═══ Source records

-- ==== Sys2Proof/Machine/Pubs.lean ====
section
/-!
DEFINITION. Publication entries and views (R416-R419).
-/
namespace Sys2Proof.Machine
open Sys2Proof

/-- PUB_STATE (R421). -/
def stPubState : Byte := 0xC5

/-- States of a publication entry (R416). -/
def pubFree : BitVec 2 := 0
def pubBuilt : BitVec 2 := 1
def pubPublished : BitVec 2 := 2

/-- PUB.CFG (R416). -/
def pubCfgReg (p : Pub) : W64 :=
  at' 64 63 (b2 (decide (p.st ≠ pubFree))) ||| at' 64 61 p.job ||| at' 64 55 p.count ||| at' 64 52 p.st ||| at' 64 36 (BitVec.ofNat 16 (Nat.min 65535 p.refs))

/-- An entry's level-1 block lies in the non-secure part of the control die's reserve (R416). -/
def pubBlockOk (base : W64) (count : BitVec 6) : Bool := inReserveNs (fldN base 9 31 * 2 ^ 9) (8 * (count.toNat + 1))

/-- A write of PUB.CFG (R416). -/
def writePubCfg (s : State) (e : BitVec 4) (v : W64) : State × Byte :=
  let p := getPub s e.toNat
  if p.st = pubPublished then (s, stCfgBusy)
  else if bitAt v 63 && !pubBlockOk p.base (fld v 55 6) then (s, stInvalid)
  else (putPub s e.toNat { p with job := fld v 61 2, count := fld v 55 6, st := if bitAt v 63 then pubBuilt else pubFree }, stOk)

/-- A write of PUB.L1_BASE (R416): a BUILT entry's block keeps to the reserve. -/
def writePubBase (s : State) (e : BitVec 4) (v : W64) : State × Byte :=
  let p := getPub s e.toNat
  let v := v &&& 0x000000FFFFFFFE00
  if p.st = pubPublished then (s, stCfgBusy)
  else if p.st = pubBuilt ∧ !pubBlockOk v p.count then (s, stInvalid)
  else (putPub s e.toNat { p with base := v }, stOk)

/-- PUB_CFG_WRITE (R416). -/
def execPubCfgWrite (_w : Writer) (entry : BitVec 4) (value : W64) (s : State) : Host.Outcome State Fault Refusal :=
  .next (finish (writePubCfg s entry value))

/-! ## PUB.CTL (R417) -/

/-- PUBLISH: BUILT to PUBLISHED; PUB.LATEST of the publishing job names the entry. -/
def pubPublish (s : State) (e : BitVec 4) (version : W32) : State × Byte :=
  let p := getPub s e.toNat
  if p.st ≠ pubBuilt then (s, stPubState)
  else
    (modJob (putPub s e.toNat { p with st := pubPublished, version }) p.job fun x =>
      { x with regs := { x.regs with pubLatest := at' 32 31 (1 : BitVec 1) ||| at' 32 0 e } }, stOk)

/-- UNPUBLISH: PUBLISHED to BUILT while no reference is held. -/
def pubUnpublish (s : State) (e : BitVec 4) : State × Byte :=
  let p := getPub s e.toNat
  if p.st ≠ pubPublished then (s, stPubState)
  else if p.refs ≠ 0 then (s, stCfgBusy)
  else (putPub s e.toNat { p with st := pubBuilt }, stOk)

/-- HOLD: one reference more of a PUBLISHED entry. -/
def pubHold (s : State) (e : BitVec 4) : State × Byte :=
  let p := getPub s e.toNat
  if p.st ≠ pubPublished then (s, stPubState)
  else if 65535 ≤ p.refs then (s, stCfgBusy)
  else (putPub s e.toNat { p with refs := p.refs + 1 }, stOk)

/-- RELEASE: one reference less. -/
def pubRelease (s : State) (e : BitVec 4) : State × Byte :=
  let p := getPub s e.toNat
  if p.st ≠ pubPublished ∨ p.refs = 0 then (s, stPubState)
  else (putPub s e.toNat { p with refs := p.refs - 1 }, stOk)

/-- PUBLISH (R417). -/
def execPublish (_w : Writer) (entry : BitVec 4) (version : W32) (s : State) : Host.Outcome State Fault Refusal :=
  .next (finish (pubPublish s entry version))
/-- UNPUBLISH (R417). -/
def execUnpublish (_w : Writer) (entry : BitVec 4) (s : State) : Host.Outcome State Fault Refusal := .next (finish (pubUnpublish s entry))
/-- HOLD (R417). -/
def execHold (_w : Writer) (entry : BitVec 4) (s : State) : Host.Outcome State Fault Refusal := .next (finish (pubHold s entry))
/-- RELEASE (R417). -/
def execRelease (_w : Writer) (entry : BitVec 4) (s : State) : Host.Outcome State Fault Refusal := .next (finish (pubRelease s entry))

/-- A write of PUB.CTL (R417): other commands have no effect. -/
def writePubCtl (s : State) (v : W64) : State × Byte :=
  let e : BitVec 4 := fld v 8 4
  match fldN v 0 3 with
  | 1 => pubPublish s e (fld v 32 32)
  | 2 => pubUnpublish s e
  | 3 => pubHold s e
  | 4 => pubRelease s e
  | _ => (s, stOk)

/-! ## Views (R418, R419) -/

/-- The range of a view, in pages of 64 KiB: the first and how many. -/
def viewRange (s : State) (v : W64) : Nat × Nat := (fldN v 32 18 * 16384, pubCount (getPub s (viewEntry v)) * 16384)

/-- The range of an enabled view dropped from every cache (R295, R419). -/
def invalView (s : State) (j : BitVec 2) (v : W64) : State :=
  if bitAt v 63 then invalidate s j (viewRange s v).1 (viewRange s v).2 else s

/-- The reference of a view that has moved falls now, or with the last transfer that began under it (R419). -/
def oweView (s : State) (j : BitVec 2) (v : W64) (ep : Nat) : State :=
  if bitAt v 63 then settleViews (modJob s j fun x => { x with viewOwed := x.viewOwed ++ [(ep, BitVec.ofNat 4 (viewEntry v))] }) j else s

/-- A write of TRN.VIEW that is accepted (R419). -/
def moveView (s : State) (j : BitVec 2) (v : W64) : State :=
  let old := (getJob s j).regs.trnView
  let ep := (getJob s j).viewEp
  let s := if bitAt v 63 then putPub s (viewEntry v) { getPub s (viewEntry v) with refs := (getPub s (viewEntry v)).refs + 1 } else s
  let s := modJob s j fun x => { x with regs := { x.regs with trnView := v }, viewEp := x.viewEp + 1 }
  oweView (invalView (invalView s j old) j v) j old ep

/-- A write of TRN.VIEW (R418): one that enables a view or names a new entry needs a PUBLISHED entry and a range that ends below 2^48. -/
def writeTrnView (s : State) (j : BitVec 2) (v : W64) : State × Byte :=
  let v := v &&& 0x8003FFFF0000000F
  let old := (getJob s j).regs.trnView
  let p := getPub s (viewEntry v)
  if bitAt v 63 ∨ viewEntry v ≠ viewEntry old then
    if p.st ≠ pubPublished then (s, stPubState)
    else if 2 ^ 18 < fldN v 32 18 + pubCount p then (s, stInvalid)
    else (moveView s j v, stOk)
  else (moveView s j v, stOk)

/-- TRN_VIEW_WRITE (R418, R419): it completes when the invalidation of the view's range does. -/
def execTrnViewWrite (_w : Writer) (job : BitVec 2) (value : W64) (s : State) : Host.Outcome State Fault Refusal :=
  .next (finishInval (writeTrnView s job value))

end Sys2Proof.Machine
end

══════
═══ Source records

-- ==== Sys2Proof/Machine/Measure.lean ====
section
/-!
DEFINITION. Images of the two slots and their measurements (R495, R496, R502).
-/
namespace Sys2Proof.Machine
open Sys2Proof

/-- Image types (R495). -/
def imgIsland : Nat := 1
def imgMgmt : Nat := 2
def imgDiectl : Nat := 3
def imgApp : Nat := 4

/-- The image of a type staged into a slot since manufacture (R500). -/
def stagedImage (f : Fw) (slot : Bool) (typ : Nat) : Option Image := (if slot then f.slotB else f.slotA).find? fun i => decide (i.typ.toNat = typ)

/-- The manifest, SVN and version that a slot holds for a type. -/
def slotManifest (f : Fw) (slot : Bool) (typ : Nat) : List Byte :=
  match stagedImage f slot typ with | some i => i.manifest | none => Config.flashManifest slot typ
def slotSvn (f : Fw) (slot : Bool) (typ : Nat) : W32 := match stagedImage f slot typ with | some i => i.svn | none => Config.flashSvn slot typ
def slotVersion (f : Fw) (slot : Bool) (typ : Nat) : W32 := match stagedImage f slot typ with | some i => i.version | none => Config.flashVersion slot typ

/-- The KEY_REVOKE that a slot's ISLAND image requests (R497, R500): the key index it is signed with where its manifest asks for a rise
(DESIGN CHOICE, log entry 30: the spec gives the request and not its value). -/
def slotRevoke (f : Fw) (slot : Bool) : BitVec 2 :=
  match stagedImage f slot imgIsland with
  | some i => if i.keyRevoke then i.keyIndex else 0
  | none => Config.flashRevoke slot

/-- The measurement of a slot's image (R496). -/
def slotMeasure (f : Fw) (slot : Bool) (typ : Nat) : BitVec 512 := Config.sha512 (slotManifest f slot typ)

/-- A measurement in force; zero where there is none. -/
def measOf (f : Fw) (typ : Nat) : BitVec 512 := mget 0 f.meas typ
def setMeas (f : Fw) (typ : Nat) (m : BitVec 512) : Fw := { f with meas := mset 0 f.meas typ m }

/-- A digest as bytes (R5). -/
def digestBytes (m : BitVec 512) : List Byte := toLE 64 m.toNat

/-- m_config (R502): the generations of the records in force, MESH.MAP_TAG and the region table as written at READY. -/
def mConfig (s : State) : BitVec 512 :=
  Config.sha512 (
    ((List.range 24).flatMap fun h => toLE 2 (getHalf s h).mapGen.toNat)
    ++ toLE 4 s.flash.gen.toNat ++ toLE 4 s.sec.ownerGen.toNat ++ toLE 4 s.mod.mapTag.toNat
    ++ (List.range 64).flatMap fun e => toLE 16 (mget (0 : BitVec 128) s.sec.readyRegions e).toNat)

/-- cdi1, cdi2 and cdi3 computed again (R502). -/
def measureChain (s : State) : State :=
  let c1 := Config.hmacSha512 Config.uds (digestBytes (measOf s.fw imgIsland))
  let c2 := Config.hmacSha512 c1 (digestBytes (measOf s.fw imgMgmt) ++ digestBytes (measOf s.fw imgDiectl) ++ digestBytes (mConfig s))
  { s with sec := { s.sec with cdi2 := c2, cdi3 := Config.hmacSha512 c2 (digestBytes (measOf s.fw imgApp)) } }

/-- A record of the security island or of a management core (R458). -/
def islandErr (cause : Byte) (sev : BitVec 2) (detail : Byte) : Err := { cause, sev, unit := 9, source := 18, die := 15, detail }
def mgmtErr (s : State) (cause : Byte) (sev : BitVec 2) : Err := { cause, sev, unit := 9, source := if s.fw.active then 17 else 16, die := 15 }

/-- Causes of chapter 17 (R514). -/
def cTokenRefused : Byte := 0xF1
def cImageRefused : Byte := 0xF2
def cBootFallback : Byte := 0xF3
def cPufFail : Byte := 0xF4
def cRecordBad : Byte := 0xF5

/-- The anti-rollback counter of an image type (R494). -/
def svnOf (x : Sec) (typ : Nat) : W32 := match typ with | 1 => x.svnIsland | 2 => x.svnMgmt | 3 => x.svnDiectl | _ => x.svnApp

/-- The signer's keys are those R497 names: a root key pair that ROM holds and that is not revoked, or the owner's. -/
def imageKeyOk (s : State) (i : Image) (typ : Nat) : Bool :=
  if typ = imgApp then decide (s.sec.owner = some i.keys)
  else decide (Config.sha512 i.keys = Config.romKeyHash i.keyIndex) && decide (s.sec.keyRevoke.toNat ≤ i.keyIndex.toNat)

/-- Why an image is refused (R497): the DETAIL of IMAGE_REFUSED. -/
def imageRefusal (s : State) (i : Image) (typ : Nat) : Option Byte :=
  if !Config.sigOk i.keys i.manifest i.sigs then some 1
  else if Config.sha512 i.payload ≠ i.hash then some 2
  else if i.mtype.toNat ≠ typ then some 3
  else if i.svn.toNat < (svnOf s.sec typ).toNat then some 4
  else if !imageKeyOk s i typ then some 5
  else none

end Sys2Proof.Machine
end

══════

Work instructions: In the entries above, find the line holding "-- ==== Sys2Proof/Machine/Pubs.lean" and the line holding "61 2, count", then retype exactly those two lines and every line between them, and nothing else.

Response box:
-- ==== Sys2Proof/Machine/Pubs.lean ====
section
/-!
DEFINITION. Publication entries and views (R416-R419).
-/
namespace Sys2Proof.Machine
open Sys2Proof

/-- PUB_STATE (R421). -/
def stPubState : Byte := 0xC5

/-- States of a publication entry (R416). -/
def pubFree : BitVec 2 := 0
def pubBuilt : BitVec 2 := 1
def pubPublished : BitVec 2 := 2

/-- PUB.CFG (R416). -/
def pubCfgReg (p : Pub) : W64 :=
  at' 64 63 (b2 (decide (p.st ≠ pubFree))) ||| at' 64 61 p.job ||| at' 64 55 p.count ||| at' 64 52 p.st ||| at' 64 36 (BitVec.ofNat 16 (Nat.min 65535 p.refs))

/-- An entry's level-1 block lies in the non-secure part of the control die's reserve (R416). -/
def pubBlockOk (base : W64) (count : BitVec 6) : Bool := inReserveNs (fldN base 9 31 * 2 ^ 9) (8 * (count.toNat + 1))

/-- A write of PUB.CFG (R416). -/
def writePubCfg (s : State) (e : BitVec 4) (v : W64) : State × Byte :=
  let p := getPub s e.toNat
  if p.st = pubPublished then (s, stCfgBusy)
  else if bitAt v 63 && !pubBlockOk p.base (fld v 55 6) then (s, stInvalid)
  else (putPub s e.toNat { p with job := fld v 61 2, count := fld v 55 6, st := if bitAt v 63 then pubBuilt else pubFree }, stOk)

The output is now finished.